PROVIDED ENTRIES Start Marker
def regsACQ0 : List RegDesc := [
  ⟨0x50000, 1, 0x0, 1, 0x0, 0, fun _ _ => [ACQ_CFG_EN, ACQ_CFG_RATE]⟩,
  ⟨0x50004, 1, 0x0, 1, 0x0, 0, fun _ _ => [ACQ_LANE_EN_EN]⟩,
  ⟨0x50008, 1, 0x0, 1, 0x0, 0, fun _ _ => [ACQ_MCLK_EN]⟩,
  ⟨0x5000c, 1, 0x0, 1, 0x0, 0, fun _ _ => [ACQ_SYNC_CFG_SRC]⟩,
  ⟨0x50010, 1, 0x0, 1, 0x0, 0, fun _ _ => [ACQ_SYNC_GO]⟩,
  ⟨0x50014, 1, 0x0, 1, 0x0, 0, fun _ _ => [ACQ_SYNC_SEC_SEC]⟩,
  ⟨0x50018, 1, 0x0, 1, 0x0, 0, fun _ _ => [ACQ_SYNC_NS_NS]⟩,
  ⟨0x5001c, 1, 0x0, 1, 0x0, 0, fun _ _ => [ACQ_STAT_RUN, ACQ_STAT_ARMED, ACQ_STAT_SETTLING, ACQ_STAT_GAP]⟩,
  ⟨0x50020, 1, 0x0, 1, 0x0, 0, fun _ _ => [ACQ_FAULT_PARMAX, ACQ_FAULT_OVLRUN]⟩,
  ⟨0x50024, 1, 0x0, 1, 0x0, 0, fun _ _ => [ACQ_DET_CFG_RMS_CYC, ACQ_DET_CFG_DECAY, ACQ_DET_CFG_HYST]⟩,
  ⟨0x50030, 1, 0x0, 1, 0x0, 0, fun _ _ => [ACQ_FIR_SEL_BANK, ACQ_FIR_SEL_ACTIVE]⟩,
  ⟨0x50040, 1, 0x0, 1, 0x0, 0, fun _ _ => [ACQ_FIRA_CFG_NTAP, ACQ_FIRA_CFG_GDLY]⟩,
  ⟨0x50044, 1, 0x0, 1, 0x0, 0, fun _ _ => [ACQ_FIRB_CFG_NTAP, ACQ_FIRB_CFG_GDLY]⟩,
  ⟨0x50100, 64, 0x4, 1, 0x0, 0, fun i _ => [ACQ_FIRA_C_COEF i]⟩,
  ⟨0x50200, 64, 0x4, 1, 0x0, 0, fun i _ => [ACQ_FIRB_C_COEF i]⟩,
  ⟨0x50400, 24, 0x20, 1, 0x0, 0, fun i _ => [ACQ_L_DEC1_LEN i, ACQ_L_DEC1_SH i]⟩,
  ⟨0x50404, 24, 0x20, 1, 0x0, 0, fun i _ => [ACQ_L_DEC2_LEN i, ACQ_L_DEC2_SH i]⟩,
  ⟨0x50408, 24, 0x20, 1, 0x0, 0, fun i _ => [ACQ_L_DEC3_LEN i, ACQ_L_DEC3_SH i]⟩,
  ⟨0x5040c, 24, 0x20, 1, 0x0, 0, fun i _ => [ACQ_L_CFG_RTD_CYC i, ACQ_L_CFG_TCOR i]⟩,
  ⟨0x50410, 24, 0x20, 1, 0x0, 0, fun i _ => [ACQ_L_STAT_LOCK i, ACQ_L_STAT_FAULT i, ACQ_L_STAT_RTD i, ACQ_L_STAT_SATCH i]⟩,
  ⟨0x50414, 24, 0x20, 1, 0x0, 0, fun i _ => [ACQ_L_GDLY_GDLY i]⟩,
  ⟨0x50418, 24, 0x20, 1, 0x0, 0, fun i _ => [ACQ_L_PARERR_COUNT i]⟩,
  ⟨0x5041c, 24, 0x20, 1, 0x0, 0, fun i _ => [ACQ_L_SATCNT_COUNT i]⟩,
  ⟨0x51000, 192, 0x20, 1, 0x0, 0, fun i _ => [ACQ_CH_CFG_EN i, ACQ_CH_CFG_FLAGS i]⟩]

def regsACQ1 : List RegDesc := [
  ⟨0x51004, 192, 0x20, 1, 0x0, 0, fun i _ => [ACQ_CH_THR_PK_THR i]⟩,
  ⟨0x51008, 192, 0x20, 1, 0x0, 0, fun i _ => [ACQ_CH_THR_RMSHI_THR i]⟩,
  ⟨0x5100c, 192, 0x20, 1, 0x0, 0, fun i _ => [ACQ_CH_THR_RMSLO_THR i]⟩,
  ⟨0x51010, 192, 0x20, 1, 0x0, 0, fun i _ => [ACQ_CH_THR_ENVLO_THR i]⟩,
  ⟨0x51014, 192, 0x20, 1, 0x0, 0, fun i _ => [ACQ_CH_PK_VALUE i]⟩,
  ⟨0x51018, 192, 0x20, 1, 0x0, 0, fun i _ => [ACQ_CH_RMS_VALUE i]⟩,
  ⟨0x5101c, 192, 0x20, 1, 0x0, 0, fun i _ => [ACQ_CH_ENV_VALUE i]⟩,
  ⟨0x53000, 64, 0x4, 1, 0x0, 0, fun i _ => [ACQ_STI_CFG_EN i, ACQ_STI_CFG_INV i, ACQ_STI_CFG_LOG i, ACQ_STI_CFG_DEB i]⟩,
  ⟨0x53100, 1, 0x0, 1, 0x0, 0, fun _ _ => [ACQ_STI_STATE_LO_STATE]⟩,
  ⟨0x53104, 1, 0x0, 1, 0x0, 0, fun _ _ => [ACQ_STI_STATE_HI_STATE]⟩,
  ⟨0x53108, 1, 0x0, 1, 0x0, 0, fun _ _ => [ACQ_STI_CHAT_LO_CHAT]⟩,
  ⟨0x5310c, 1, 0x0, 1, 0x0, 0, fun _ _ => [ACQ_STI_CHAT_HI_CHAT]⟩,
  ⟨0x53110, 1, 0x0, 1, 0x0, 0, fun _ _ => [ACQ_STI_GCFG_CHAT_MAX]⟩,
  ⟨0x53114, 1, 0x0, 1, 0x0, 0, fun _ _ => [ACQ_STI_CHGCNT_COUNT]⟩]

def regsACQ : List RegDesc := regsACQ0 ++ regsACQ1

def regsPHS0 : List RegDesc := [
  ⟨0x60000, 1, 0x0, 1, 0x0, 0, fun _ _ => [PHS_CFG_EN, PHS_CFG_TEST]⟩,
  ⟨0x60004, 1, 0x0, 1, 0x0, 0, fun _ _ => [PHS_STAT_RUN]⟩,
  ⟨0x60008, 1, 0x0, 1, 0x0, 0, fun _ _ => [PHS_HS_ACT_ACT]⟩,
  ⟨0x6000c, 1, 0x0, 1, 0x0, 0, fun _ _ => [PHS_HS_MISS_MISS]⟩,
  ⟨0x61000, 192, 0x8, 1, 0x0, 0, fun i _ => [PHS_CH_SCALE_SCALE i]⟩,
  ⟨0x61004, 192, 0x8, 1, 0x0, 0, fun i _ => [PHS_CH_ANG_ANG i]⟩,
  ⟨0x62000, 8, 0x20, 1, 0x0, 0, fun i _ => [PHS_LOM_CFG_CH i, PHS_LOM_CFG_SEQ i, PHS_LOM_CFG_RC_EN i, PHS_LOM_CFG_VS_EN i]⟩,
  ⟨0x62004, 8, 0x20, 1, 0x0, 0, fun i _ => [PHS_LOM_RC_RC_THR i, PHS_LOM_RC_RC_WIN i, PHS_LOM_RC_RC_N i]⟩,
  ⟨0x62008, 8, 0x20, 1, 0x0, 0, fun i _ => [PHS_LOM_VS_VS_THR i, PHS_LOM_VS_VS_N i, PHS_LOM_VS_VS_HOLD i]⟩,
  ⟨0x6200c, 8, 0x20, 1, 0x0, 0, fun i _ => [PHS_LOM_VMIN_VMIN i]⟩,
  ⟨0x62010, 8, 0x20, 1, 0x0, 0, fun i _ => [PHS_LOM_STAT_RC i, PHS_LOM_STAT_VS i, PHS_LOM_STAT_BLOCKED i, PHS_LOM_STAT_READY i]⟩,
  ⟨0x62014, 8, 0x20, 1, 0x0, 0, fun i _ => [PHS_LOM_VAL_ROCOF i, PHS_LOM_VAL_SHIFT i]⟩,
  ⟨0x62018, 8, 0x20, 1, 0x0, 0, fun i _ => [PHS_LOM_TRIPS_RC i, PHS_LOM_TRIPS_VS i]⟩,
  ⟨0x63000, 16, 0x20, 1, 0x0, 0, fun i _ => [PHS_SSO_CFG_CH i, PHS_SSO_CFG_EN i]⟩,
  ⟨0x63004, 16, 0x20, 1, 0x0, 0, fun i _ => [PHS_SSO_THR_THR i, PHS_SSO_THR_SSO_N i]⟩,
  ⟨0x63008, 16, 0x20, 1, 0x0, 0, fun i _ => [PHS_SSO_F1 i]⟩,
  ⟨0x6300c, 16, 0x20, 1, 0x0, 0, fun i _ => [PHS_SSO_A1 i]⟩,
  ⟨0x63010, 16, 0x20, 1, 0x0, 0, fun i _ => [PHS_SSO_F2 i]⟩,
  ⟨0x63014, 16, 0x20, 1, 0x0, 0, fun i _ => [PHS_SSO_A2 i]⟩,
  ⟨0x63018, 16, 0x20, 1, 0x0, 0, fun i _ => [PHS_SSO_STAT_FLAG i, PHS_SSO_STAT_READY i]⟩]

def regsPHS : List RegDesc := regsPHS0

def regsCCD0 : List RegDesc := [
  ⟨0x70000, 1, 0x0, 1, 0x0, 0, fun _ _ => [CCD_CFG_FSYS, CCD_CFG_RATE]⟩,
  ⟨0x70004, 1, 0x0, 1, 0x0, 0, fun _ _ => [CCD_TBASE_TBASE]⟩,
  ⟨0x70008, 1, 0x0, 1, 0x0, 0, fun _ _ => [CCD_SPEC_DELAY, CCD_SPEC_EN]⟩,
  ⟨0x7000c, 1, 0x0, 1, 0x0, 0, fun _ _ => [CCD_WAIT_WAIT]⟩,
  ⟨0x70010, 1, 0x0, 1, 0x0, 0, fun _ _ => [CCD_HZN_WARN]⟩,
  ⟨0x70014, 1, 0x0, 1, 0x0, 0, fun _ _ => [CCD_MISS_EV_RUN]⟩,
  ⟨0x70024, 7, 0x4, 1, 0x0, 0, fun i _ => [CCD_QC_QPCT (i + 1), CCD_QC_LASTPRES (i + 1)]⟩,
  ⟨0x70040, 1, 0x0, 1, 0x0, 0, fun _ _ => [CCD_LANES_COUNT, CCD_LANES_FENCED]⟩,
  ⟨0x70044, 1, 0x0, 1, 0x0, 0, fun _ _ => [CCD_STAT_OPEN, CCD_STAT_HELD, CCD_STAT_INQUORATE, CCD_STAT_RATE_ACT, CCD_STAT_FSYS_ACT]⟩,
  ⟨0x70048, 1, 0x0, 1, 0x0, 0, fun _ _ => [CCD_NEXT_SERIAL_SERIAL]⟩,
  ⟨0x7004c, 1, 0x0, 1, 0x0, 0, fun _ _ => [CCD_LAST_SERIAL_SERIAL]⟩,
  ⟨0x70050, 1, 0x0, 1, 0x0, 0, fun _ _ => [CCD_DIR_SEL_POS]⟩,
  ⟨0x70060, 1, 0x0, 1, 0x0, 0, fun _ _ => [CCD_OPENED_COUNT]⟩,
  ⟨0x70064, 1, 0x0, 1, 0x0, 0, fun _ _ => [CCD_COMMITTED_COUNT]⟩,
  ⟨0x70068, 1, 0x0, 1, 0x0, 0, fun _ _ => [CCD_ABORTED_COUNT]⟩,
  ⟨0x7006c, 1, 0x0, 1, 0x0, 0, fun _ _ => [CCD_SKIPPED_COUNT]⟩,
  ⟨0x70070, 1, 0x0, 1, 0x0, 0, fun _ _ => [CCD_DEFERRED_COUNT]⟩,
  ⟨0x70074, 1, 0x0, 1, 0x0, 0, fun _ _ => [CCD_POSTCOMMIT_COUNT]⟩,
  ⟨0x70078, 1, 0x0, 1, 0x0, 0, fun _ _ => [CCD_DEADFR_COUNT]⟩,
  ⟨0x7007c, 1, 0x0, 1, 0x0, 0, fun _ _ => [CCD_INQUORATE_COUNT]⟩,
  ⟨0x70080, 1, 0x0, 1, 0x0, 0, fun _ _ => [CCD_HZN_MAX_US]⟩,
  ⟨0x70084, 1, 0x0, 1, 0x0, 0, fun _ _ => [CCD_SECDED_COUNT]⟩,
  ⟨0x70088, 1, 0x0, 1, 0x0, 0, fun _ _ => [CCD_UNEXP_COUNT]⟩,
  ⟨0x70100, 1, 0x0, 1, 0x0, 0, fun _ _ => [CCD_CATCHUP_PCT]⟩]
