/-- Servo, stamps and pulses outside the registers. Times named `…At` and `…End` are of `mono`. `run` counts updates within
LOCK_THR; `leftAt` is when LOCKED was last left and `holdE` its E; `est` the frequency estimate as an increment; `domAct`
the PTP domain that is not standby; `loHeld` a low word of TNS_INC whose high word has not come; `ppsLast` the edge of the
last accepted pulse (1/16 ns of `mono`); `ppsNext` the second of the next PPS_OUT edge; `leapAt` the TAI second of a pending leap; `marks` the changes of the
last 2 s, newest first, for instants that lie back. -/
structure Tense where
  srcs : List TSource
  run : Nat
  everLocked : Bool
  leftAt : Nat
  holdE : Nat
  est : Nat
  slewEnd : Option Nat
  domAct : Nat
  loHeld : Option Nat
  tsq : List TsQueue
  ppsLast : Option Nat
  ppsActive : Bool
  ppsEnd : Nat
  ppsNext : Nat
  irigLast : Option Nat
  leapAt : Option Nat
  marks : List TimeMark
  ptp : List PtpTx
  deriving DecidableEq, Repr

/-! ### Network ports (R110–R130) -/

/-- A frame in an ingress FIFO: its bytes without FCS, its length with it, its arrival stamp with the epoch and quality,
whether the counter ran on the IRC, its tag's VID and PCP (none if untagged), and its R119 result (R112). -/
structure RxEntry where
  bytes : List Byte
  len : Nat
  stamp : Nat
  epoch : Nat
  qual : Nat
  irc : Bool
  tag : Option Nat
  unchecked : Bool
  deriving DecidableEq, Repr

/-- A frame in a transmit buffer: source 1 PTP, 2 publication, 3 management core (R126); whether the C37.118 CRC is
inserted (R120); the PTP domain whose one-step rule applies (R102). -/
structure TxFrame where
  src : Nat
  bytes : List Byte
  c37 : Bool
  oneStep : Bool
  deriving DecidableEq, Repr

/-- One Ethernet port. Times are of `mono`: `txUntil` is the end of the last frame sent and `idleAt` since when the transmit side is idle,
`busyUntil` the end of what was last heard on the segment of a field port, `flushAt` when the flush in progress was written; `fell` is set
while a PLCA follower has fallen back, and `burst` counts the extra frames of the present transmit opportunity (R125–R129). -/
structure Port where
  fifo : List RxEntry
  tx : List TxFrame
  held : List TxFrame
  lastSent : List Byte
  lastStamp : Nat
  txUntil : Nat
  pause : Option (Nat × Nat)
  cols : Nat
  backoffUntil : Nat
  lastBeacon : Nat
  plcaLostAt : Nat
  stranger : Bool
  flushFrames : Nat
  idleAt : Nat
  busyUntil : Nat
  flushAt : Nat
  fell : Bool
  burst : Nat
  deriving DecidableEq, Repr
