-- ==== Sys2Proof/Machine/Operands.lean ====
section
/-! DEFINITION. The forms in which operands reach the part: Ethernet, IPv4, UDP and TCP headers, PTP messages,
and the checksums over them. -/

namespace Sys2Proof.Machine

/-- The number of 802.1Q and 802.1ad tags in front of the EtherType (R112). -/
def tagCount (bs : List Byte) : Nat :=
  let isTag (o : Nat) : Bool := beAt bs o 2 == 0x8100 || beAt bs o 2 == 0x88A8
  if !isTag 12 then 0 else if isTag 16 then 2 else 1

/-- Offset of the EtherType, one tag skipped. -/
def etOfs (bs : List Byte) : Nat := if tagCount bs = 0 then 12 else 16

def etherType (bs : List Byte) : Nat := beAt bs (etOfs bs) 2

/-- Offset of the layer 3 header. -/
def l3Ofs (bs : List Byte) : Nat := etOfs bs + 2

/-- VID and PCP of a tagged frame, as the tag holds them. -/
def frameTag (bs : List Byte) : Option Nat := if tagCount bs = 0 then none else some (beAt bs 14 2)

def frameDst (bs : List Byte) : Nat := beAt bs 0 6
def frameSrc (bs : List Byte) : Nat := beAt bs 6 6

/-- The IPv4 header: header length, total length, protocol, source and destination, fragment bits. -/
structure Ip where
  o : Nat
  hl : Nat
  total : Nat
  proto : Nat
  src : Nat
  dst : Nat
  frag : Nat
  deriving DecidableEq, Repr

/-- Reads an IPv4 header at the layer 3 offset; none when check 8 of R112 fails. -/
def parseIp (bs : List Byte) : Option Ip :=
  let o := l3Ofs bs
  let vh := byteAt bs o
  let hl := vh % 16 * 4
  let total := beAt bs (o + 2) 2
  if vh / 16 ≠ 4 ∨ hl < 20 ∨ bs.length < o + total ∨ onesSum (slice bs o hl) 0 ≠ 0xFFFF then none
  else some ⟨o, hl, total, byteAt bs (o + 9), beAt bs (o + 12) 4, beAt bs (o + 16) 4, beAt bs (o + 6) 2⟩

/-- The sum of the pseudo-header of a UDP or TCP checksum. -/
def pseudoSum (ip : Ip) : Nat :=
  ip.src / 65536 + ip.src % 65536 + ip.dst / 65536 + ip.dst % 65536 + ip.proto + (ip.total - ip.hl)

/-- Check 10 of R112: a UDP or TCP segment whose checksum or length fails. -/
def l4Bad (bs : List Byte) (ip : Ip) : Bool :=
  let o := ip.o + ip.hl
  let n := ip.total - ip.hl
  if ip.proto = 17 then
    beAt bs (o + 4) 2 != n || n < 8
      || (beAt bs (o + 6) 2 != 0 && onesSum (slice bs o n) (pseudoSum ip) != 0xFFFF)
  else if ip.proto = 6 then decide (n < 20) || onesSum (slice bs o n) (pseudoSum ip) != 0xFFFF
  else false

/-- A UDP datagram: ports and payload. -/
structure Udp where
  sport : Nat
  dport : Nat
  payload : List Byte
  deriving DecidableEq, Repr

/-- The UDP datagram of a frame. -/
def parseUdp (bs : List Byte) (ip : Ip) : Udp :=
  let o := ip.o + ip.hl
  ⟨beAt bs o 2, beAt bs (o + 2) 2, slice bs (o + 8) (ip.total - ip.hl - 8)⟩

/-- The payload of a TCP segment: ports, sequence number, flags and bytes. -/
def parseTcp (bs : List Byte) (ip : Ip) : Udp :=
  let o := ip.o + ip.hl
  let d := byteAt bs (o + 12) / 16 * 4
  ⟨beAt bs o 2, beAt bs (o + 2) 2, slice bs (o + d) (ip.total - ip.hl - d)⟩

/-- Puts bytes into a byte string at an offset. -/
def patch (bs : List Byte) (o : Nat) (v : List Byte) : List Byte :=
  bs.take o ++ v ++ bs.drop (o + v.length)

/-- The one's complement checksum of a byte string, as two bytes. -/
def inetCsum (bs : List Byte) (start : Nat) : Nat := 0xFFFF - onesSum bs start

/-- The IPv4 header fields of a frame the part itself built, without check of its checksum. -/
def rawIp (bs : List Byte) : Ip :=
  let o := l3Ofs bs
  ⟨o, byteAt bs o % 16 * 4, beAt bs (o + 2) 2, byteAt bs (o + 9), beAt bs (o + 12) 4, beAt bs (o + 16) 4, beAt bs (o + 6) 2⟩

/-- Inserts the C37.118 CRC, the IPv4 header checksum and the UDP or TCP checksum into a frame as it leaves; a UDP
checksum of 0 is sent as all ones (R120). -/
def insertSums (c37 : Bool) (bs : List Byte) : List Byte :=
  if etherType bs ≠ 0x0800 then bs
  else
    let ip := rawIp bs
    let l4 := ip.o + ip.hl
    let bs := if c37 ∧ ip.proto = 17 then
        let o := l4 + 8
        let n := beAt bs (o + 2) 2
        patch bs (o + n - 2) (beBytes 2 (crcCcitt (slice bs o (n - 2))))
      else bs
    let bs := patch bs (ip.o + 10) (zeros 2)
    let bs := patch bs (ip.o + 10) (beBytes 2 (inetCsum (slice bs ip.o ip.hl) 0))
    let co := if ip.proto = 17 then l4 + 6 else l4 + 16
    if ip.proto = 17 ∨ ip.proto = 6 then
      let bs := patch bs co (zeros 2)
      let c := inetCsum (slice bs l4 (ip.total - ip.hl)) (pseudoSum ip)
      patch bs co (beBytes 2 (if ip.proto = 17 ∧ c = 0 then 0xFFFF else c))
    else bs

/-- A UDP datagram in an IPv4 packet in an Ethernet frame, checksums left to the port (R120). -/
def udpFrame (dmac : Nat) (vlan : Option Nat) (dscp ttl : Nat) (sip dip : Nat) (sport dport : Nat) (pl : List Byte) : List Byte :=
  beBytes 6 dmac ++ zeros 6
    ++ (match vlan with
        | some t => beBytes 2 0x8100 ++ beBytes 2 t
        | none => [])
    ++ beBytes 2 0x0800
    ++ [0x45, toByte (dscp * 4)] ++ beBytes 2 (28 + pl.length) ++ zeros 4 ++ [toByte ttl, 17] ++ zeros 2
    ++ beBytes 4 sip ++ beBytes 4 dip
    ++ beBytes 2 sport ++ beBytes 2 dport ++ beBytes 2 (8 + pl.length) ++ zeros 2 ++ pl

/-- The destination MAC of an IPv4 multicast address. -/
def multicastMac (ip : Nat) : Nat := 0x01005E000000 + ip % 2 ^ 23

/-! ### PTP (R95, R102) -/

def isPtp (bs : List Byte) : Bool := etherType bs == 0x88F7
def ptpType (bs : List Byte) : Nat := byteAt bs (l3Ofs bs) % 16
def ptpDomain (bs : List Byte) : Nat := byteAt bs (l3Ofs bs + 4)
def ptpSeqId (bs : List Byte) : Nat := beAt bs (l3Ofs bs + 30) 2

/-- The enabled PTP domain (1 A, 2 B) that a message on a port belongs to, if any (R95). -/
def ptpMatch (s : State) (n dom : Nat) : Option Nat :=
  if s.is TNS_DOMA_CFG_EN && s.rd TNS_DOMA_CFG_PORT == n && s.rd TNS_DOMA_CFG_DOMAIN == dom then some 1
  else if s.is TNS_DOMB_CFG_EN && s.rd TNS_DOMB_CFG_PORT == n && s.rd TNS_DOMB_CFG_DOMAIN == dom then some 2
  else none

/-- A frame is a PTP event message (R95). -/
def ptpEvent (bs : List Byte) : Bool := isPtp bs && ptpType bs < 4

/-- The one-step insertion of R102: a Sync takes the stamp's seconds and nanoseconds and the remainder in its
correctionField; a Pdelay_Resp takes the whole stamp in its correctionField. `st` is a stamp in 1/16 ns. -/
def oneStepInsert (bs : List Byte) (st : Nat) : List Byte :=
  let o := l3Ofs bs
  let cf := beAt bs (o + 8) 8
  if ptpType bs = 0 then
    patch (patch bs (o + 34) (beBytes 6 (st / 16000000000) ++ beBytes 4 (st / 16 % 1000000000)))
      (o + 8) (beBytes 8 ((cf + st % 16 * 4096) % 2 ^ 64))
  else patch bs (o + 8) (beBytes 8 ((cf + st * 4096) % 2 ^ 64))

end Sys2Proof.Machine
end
PROVIDED ENTRIES End Marker
* **WHAT YOU NEED TO DO**
Task for the records above: copy every line in which the word "leapAt" occurs.

* **ANSWER BOX**
last accepted pulse (1/16 ns of `mono`); `ppsNext` the second of the next PPS_OUT edge; `leapAt` the TAI second of a pending leap; `marks` the changes of the
  leapAt : Option Nat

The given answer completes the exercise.